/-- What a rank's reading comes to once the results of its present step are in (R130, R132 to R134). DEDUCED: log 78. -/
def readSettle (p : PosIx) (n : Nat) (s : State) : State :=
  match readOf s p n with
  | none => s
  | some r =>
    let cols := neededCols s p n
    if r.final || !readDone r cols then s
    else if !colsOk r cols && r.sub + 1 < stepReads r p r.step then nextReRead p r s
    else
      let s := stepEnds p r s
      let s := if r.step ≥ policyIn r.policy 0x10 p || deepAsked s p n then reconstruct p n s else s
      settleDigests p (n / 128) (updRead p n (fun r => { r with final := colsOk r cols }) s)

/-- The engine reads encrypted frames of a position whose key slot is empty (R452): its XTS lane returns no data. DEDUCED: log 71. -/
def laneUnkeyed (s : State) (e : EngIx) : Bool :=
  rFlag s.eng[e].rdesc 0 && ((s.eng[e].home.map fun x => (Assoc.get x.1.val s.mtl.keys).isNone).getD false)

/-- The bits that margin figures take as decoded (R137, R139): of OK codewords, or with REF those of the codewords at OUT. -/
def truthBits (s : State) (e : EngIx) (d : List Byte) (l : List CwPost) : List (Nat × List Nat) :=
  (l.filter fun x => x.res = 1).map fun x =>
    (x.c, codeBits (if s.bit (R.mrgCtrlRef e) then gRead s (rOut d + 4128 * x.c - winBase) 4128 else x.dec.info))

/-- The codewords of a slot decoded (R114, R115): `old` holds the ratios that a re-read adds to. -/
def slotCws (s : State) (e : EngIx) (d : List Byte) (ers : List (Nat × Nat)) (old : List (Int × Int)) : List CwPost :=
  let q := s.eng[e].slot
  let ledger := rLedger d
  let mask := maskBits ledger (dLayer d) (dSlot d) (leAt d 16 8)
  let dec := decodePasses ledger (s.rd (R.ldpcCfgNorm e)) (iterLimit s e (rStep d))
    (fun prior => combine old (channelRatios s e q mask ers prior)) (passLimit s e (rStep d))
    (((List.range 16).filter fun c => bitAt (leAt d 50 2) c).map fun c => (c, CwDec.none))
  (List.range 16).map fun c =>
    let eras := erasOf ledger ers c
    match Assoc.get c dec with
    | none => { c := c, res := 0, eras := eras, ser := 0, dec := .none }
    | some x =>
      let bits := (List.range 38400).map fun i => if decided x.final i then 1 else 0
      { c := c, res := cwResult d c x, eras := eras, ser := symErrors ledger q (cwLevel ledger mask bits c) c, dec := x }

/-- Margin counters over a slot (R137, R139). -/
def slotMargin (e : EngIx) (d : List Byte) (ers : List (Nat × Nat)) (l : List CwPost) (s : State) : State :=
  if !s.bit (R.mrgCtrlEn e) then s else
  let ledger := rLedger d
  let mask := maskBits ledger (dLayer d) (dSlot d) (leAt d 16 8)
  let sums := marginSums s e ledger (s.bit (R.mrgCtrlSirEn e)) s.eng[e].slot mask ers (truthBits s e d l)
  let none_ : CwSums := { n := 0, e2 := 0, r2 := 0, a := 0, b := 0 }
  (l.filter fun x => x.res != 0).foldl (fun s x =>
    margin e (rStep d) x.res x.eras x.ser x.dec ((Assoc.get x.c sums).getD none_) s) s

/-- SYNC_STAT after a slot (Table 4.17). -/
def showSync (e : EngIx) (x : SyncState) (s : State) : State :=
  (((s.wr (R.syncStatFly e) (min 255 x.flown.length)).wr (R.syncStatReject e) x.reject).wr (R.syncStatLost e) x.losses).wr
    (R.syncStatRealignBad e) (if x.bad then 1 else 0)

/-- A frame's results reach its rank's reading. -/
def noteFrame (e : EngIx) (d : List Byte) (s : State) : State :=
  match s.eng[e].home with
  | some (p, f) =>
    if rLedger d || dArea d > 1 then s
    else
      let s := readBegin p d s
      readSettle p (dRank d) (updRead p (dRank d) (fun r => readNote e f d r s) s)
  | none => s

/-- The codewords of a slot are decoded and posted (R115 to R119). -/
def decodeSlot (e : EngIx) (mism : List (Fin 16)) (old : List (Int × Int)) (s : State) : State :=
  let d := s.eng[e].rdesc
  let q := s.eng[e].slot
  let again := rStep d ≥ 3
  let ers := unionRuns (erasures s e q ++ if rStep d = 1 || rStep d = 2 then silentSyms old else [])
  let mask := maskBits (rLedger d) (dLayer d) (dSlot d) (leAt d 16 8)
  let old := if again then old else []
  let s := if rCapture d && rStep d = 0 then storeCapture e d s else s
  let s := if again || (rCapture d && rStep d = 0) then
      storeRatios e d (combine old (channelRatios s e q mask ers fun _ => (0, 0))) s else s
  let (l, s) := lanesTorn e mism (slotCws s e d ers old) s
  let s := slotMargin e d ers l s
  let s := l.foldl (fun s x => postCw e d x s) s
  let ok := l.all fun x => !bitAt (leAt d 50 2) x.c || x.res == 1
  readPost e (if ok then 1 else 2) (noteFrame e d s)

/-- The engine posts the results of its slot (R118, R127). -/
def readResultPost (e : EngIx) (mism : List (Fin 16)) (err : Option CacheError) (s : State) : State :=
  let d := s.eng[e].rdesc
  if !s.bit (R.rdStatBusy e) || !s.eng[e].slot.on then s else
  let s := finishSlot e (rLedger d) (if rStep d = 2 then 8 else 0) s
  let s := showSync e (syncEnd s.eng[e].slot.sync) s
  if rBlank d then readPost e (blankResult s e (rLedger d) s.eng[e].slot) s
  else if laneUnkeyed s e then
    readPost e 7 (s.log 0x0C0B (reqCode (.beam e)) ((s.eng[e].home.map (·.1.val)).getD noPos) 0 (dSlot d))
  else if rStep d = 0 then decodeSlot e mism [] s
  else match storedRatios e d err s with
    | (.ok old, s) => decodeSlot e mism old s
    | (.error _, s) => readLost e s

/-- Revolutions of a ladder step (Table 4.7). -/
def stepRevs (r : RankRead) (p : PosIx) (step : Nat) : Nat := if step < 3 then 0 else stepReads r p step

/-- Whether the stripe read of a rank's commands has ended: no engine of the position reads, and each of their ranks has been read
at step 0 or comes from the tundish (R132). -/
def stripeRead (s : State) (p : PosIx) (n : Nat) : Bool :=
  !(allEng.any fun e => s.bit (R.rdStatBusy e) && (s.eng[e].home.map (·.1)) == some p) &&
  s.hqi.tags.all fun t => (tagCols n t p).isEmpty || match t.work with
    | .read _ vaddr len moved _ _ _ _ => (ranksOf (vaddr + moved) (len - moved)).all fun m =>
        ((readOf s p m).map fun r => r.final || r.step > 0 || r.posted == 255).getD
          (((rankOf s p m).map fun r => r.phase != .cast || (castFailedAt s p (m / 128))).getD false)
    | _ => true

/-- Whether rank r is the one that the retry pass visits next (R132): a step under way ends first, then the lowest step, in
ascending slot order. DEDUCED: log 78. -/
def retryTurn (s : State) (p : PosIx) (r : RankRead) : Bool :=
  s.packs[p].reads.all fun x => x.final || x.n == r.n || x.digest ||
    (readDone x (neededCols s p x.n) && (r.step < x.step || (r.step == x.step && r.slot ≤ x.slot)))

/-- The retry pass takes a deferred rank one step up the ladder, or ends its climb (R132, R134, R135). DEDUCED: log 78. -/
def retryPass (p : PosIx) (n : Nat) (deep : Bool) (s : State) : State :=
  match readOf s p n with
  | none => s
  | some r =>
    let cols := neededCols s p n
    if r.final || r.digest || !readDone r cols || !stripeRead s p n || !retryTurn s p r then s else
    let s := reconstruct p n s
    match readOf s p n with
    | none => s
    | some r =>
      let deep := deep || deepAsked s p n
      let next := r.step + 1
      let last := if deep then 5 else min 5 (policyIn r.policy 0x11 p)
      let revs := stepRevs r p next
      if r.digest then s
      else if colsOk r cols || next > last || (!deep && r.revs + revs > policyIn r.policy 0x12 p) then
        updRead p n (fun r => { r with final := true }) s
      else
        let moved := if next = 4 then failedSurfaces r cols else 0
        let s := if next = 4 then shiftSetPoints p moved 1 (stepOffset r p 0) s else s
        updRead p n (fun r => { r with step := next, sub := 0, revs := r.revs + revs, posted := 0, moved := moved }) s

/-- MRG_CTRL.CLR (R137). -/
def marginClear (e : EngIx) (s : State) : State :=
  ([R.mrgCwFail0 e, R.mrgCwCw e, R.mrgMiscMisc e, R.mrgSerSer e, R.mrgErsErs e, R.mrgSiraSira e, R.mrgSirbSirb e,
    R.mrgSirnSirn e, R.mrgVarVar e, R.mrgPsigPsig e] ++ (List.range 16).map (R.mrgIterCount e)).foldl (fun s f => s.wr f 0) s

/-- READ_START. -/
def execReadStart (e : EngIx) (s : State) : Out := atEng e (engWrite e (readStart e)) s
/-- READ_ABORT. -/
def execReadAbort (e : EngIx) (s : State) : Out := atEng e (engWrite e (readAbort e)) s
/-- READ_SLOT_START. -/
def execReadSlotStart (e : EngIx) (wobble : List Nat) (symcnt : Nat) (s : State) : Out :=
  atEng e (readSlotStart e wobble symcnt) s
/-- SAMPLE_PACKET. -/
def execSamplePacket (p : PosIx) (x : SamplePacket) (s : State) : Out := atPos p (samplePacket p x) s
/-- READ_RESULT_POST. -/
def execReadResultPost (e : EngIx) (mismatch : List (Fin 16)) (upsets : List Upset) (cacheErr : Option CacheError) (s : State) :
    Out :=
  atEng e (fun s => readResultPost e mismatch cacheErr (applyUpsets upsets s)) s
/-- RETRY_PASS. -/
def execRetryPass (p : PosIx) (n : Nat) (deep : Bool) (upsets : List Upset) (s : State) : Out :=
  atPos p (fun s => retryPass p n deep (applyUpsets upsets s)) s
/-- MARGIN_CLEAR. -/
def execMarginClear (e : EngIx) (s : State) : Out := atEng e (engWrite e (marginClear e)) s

[Problem]
Find "final := true" in the entries above, then repeat its line and all lines after it exactly, down to the last line.

[Output for this exercise]
        updRead p n (fun r => { r with final := true }) s
      else
        let moved := if next = 4 then failedSurfaces r cols else 0
        let s := if next = 4 then shiftSetPoints p moved 1 (stepOffset r p 0) s else s
        updRead p n (fun r => { r with step := next, sub := 0, revs := r.revs + revs, posted := 0, moved := moved }) s

/-- MRG_CTRL.CLR (R137). -/
def marginClear (e : EngIx) (s : State) : State :=
  ([R.mrgCwFail0 e, R.mrgCwCw e, R.mrgMiscMisc e, R.mrgSerSer e, R.mrgErsErs e, R.mrgSiraSira e, R.mrgSirbSirb e,
    R.mrgSirnSirn e, R.mrgVarVar e, R.mrgPsigPsig e] ++ (List.range 16).map (R.mrgIterCount e)).foldl (fun s f => s.wr f 0) s

/-- READ_START. -/
def execReadStart (e : EngIx) (s : State) : Out := atEng e (engWrite e (readStart e)) s
/-- READ_ABORT. -/
def execReadAbort (e : EngIx) (s : State) : Out := atEng e (engWrite e (readAbort e)) s
/-- READ_SLOT_START. -/
def execReadSlotStart (e : EngIx) (wobble : List Nat) (symcnt : Nat) (s : State) : Out :=
  atEng e (readSlotStart e wobble symcnt) s
/-- SAMPLE_PACKET. -/
def execSamplePacket (p : PosIx) (x : SamplePacket) (s : State) : Out := atPos p (samplePacket p x) s
/-- READ_RESULT_POST. -/
def execReadResultPost (e : EngIx) (mismatch : List (Fin 16)) (upsets : List Upset) (cacheErr : Option CacheError) (s : State) :
    Out :=
  atEng e (fun s => readResultPost e mismatch cacheErr (applyUpsets upsets s)) s
/-- RETRY_PASS. -/
def execRetryPass (p : PosIx) (n : Nat) (deep : Bool) (upsets : List Upset) (s : State) : Out :=
  atPos p (fun s => retryPass p n deep (applyUpsets upsets s)) s
/-- MARGIN_CLEAR. -/
def execMarginClear (e : EngIx) (s : State) : Out := atEng e (engWrite e (marginClear e)) s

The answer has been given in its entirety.